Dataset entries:
════════════════════
/-! ## logRec -/

@[simp] theorem State.logRec_pending (cls page inst : Nat) (d : W) : (s.logRec cls page inst d).pending = s.pending := by unfold State.logRec; split <;> simp
@[simp] theorem State.logRec_part (cls page inst : Nat) (d : W) : (s.logRec cls page inst d).part = s.part := by unfold State.logRec; split <;> simp
@[simp] theorem State.logRec_fuses (cls page inst : Nat) (d : W) : (s.logRec cls page inst d).fuses = s.fuses := by unfold State.logRec; split <;> simp
@[simp] theorem State.logRec_fuseTask (cls page inst : Nat) (d : W) : (s.logRec cls page inst d).fuseTask = s.fuseTask := by unfold State.logRec; split <;> simp
@[simp] theorem State.logRec_lc (cls page inst : Nat) (d : W) : (s.logRec cls page inst d).lc = s.lc := by unfold State.logRec; split <;> simp
@[simp] theorem State.logRec_fwMin (cls page inst : Nat) (d : W) : (s.logRec cls page inst d).fwMin = s.fwMin := by unfold State.logRec; split <;> simp
@[simp] theorem State.logRec_erasing (cls page inst : Nat) (d : W) : (s.logRec cls page inst d).erasing = s.erasing := by unfold State.logRec; split <;> simp
@[simp] theorem State.logRec_erasePct (cls page inst : Nat) (d : W) : (s.logRec cls page inst d).erasePct = s.erasePct := by unfold State.logRec; split <;> simp
@[simp] theorem State.logRec_ident (cls page inst : Nat) (d : W) : (s.logRec cls page inst d).ident = s.ident := by unfold State.logRec; split <;> simp
@[simp] theorem State.logRec_keys (cls page inst : Nat) (d : W) : (s.logRec cls page inst d).keys = s.keys := by unfold State.logRec; split <;> simp
@[simp] theorem State.logRec_nonce (cls page inst : Nat) (d : W) : (s.logRec cls page inst d).nonce = s.nonce := by unfold State.logRec; split <;> simp
@[simp] theorem State.logRec_lcount (cls page inst : Nat) (d : W) : (s.logRec cls page inst d).lcount = s.lcount := by unfold State.logRec; split <;> simp
@[simp] theorem State.logRec_phase (cls page inst : Nat) (d : W) : (s.logRec cls page inst d).phase = s.phase := by unfold State.logRec; split <;> simp
@[simp] theorem State.logRec_ready (cls page inst : Nat) (d : W) : (s.logRec cls page inst d).ready = s.ready := by unfold State.logRec; split <;> simp
@[simp] theorem State.logRec_latches (cls page inst : Nat) (d : W) : (s.logRec cls page inst d).latches = s.latches := by unfold State.logRec; split <;> simp
@[simp] theorem State.logRec_cap (cls page inst : Nat) (d : W) : (s.logRec cls page inst d).cap = s.cap := by unfold State.logRec; split <;> simp
@[simp] theorem State.logRec_used (cls page inst : Nat) (d : W) : (s.logRec cls page inst d).used = s.used := by unfold State.logRec; split <;> simp
@[simp] theorem State.logRec_served (cls page inst : Nat) (d : W) : (s.logRec cls page inst d).served = s.served := by unfold State.logRec; split <;> simp
@[simp] theorem State.logRec_periodAt (cls page inst : Nat) (d : W) : (s.logRec cls page inst d).periodAt = s.periodAt := by unfold State.logRec; split <;> simp
@[simp] theorem State.logRec_rdata (cls page inst : Nat) (d : W) : (s.logRec cls page inst d).rdata = s.rdata := by unfold State.logRec; split <;> simp
@[simp] theorem State.logRec_dir (cls page inst : Nat) (d : W) : (s.logRec cls page inst d).dir = s.dir := by unfold State.logRec; split <;> simp
@[simp] theorem State.logRec_jobs (cls page inst : Nat) (d : W) : (s.logRec cls page inst d).jobs = s.jobs := by unfold State.logRec; split <;> simp
@[simp] theorem State.logRec_slots (cls page inst : Nat) (d : W) : (s.logRec cls page inst d).slots = s.slots := by unfold State.logRec; split <;> simp
@[simp] theorem State.logRec_grants (cls page inst : Nat) (d : W) : (s.logRec cls page inst d).grants = s.grants := by unfold State.logRec; split <;> simp
@[simp] theorem State.logRec_lanes (cls page inst : Nat) (d : W) : (s.logRec cls page inst d).lanes = s.lanes := by unfold State.logRec; split <;> simp
@[simp] theorem State.logRec_cmds (cls page inst : Nat) (d : W) : (s.logRec cls page inst d).cmds = s.cmds := by unfold State.logRec; split <;> simp
@[simp] theorem State.logRec_cmdCount (cls page inst : Nat) (d : W) : (s.logRec cls page inst d).cmdCount = s.cmdCount := by unfold State.logRec; split <;> simp
@[simp] theorem State.logRec_forms (cls page inst : Nat) (d : W) : (s.logRec cls page inst d).forms = s.forms := by unfold State.logRec; split <;> simp
@[simp] theorem State.logRec_formCount (cls page inst : Nat) (d : W) : (s.logRec cls page inst d).formCount = s.formCount := by unfold State.logRec; split <;> simp
@[simp] theorem State.logRec_cores (cls page inst : Nat) (d : W) : (s.logRec cls page inst d).cores = s.cores := by unfold State.logRec; split <;> simp
@[simp] theorem State.logRec_remap (cls page inst : Nat) (d : W) : (s.logRec cls page inst d).remap = s.remap := by unfold State.logRec; split <;> simp
@[simp] theorem State.logRec_baseEpoch (cls page inst : Nat) (d : W) : (s.logRec cls page inst d).baseEpoch = s.baseEpoch := by unfold State.logRec; split <;> simp
@[simp] theorem State.logRec_unbound (cls page inst : Nat) (d : W) : (s.logRec cls page inst d).unbound = s.unbound := by unfold State.logRec; split <;> simp
@[simp] theorem State.logRec_logLatch (cls page inst : Nat) (d : W) : (s.logRec cls page inst d).logLatch = s.logLatch := by unfold State.logRec; split <;> simp
@[simp] theorem State.logRec_logRead (cls page inst : Nat) (d : W) : (s.logRec cls page inst d).logRead = s.logRead := by unfold State.logRec; split <;> simp
@[simp] theorem State.logRec_landing (cls page inst : Nat) (d : W) : (s.logRec cls page inst d).landing = s.landing := by unfold State.logRec; split <;> simp
@[simp] theorem State.logRec_landUse (cls page inst : Nat) (d : W) : (s.logRec cls page inst d).landUse = s.landUse := by unfold State.logRec; split <;> simp
@[simp] theorem State.logRec_staging (cls page inst : Nat) (d : W) : (s.logRec cls page inst d).staging = s.staging := by unfold State.logRec; split <;> simp
@[simp] theorem State.logRec_stagedKeys (cls page inst : Nat) (d : W) : (s.logRec cls page inst d).stagedKeys = s.stagedKeys := by unfold State.logRec; split <;> simp
@[simp] theorem State.logRec_mem (cls page inst : Nat) (d : W) : (s.logRec cls page inst d).mem = s.mem := by unfold State.logRec; split <;> simp
@[simp] theorem State.logRec_uncorr (cls page inst : Nat) (d : W) : (s.logRec cls page inst d).uncorr = s.uncorr := by unfold State.logRec; split <;> simp
@[simp] theorem State.logRec_stk (cls page inst : Nat) (d : W) : (s.logRec cls page inst d).stk = s.stk := by unfold State.logRec; split <;> simp
@[simp] theorem State.logRec_halvedAt (cls page inst : Nat) (d : W) : (s.logRec cls page inst d).halvedAt = s.halvedAt := by unfold State.logRec; split <;> simp
@[simp] theorem State.logRec_quarantine (cls page inst : Nat) (d : W) : (s.logRec cls page inst d).quarantine = s.quarantine := by unfold State.logRec; split <;> simp
@[simp] theorem State.logRec_sipKey (cls page inst : Nat) (d : W) : (s.logRec cls page inst d).sipKey = s.sipKey := by unfold State.logRec; split <;> simp
@[simp] theorem State.logRec_prefixes (cls page inst : Nat) (d : W) : (s.logRec cls page inst d).prefixes = s.prefixes := by unfold State.logRec; split <;> simp
@[simp] theorem State.logRec_stamps (cls page inst : Nat) (d : W) : (s.logRec cls page inst d).stamps = s.stamps := by unfold State.logRec; split <;> simp
@[simp] theorem State.logRec_evictPtr (cls page inst : Nat) (d : W) : (s.logRec cls page inst d).evictPtr = s.evictPtr := by unfold State.logRec; split <;> simp
@[simp] theorem State.logRec_tcache (cls page inst : Nat) (d : W) : (s.logRec cls page inst d).tcache = s.tcache := by unfold State.logRec; split <;> simp
@[simp] theorem State.logRec_granules (cls page inst : Nat) (d : W) : (s.logRec cls page inst d).granules = s.granules := by unfold State.logRec; split <;> simp
@[simp] theorem State.logRec_orphans (cls page inst : Nat) (d : W) : (s.logRec cls page inst d).orphans = s.orphans := by unfold State.logRec; split <;> simp
@[simp] theorem State.logRec_lostGranules (cls page inst : Nat) (d : W) : (s.logRec cls page inst d).lostGranules = s.lostGranules := by unfold State.logRec; split <;> simp
@[simp] theorem State.logRec_tide (cls page inst : Nat) (d : W) : (s.logRec cls page inst d).tide = s.tide := by unfold State.logRec; split <;> simp
@[simp] theorem State.logRec_tideCur (cls page inst : Nat) (d : W) : (s.logRec cls page inst d).tideCur = s.tideCur := by unfold State.logRec; split <;> simp
@[simp] theorem State.logRec_debt (cls page inst : Nat) (d : W) : (s.logRec cls page inst d).debt = s.debt := by unfold State.logRec; split <;> simp
@[simp] theorem State.logRec_overruns (cls page inst : Nat) (d : W) : (s.logRec cls page inst d).overruns = s.overruns := by unfold State.logRec; split <;> simp
@[simp] theorem State.logRec_modelRes (cls page inst : Nat) (d : W) : (s.logRec cls page inst d).modelRes = s.modelRes := by unfold State.logRec; split <;> simp
@[simp] theorem State.logRec_models (cls page inst : Nat) (d : W) : (s.logRec cls page inst d).models = s.models := by unfold State.logRec; split <;> simp
@[simp] theorem State.logRec_wf (cls page inst : Nat) (d : W) : (s.logRec cls page inst d).wf = s.wf := by unfold State.logRec; split <;> simp
@[simp] theorem State.logRec_intakes (cls page inst : Nat) (d : W) : (s.logRec cls page inst d).intakes = s.intakes := by unfold State.logRec; split <;> simp
@[simp] theorem State.logRec_afaultq (cls page inst : Nat) (d : W) : (s.logRec cls page inst d).afaultq = s.afaultq := by unfold State.logRec; split <;> simp
@[simp] theorem State.logRec_afaultLatch (cls page inst : Nat) (d : W) : (s.logRec cls page inst d).afaultLatch = s.afaultLatch := by unfold State.logRec; split <;> simp
@[simp] theorem State.logRec_afaultRead (cls page inst : Nat) (d : W) : (s.logRec cls page inst d).afaultRead = s.afaultRead := by unfold State.logRec; split <;> simp
@[simp] theorem State.logRec_circ (cls page inst : Nat) (d : W) : (s.logRec cls page inst d).circ = s.circ := by unfold State.logRec; split <;> simp
@[simp] theorem State.logRec_ports (cls page inst : Nat) (d : W) : (s.logRec cls page inst d).ports = s.ports := by unfold State.logRec; split <;> simp
@[simp] theorem State.logRec_ranks (cls page inst : Nat) (d : W) : (s.logRec cls page inst d).ranks = s.ranks := by unfold State.logRec; split <;> simp
@[simp] theorem State.logRec_colls (cls page inst : Nat) (d : W) : (s.logRec cls page inst d).colls = s.colls := by unfold State.logRec; split <;> simp
@[simp] theorem State.logRec_ctrlIn (cls page inst : Nat) (d : W) : (s.logRec cls page inst d).ctrlIn = s.ctrlIn := by unfold State.logRec; split <;> simp
@[simp] theorem State.logRec_updOut (cls page inst : Nat) (d : W) : (s.logRec cls page inst d).updOut = s.updOut := by unfold State.logRec; split <;> simp
@[simp] theorem State.logRec_hostReads (cls page inst : Nat) (d : W) : (s.logRec cls page inst d).hostReads = s.hostReads := by unfold State.logRec; split <;> simp
@[simp] theorem State.logRec_hostWrites (cls page inst : Nat) (d : W) : (s.logRec cls page inst d).hostWrites = s.hostWrites := by unfold State.logRec; split <;> simp
@[simp] theorem State.logRec_host (cls page inst : Nat) (d : W) : (s.logRec cls page inst d).host = s.host := by unfold State.logRec; split <;> simp
@[simp] theorem State.logRec_late (cls page inst : Nat) (d : W) : (s.logRec cls page inst d).late = s.late := by unfold State.logRec; split <;> simp
@[simp] theorem State.logRec_readQ (cls page inst : Nat) (d : W) : (s.logRec cls page inst d).readQ = s.readQ := by unfold State.logRec; split <;> simp
@[simp] theorem State.logRec_writeQ (cls page inst : Nat) (d : W) : (s.logRec cls page inst d).writeQ = s.writeQ := by unfold State.logRec; split <;> simp
@[simp] theorem State.logRec_secTasks (cls page inst : Nat) (d : W) : (s.logRec cls page inst d).secTasks = s.secTasks := by unfold State.logRec; split <;> simp
@[simp] theorem State.logRec_fwTask (cls page inst : Nat) (d : W) : (s.logRec cls page inst d).fwTask = s.fwTask := by unfold State.logRec; split <;> simp
@[simp] theorem State.logRec_hwQ (cls page inst : Nat) (d : W) : (s.logRec cls page inst d).hwQ = s.hwQ := by unfold State.logRec; split <;> simp
@[simp] theorem State.logRec_mclkFail (cls page inst : Nat) (d : W) : (s.logRec cls page inst d).mclkFail = s.mclkFail := by unfold State.logRec; split <;> simp
@[simp] theorem State.logRec_lclkFail (cls page inst : Nat) (d : W) : (s.logRec cls page inst d).lclkFail = s.lclkFail := by unfold State.logRec; split <;> simp
@[simp] theorem State.logRec_hwData (cls page inst : Nat) (d : W) : (s.logRec cls page inst d).hwData = s.hwData := by unfold State.logRec; split <;> simp
@[simp] theorem State.logRec_hwStat (cls page inst : Nat) (d : W) : (s.logRec cls page inst d).hwStat = s.hwStat := by unfold State.logRec; split <;> simp
@[simp] theorem State.logRec_pwr (cls page inst : Nat) (d : W) : (s.logRec cls page inst d).pwr = s.pwr := by unfold State.logRec; split <;> simp
@[simp] theorem State.logRec_domIdle (cls page inst : Nat) (d : W) : (s.logRec cls page inst d).domIdle = s.domIdle := by unfold State.logRec; split <;> simp
@[simp] theorem State.logRec_gated (cls page inst : Nat) (d : W) : (s.logRec cls page inst d).gated = s.gated := by unfold State.logRec; split <;> simp
@[simp] theorem State.logRec_clkmon (cls page inst : Nat) (d : W) : (s.logRec cls page inst d).clkmon = s.clkmon := by unfold State.logRec; split <;> simp
@[simp] theorem State.logRec_cluster0 (cls page inst : Nat) (d : W) : (s.logRec cls page inst d).cluster0 = s.cluster0 := by unfold State.logRec; split <;> simp
@[simp] theorem State.logRec_cluster1 (cls page inst : Nat) (d : W) : (s.logRec cls page inst d).cluster1 = s.cluster1 := by unfold State.logRec; split <;> simp
@[simp] theorem State.logRec_duty (cls page inst : Nat) (d : W) : (s.logRec cls page inst d).duty = s.duty := by unfold State.logRec; split <;> simp
@[simp] theorem State.logRec_tablesBad (cls page inst : Nat) (d : W) : (s.logRec cls page inst d).tablesBad = s.tablesBad := by unfold State.logRec; split <;> simp
@[simp] theorem State.logRec_tablesMin (cls page inst : Nat) (d : W) : (s.logRec cls page inst d).tablesMin = s.tablesMin := by unfold State.logRec; split <;> simp
@[simp] theorem State.logRec_ret (cls page inst : Nat) (d : W) : (s.logRec cls page inst d).ret = s.ret := by unfold State.logRec; split <;> simp
@[simp] theorem State.logRec_cause (cls page inst : Nat) (d : W) : (s.logRec cls page inst d).cause = s.cause := by unfold State.logRec; split <;> simp
@[simp] theorem State.logRec_store (cls page inst : Nat) (d : W) : (s.logRec cls page inst d).store = s.store := by unfold State.logRec; split <;> simp
@[simp] theorem State.logRec_beacons (cls page inst : Nat) (d : W) : (s.logRec cls page inst d).beacons = s.beacons := by unfold State.logRec; split <;> simp
@[simp] theorem State.logRec_decl (cls page inst : Nat) (d : W) : (s.logRec cls page inst d).decl = s.decl := by unfold State.logRec; split <;> simp
@[simp] theorem State.logRec_fresh (cls page inst : Nat) (d : W) : (s.logRec cls page inst d).fresh = s.fresh := by unfold State.logRec; split <;> simp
════════════════════
• _Exercise brief_: In the entries above, the lines between the one holding "s.orphans := by unfold State.logRec; split <;> simp" and the one holding "s.tide := by unfold State.logRec; split <;> simp", inclusive, are to be printed exactly as written, and those alone.

• _Answer section_:
@[simp] theorem State.logRec_orphans (cls page inst : Nat) (d : W) : (s.logRec cls page inst d).orphans = s.orphans := by unfold State.logRec; split <;> simp
@[simp] theorem State.logRec_lostGranules (cls page inst : Nat) (d : W) : (s.logRec cls page inst d).lostGranules = s.lostGranules := by unfold State.logRec; split <;> simp
@[simp] theorem State.logRec_tide (cls page inst : Nat) (d : W) : (s.logRec cls page inst d).tide = s.tide := by unfold State.logRec; split <;> simp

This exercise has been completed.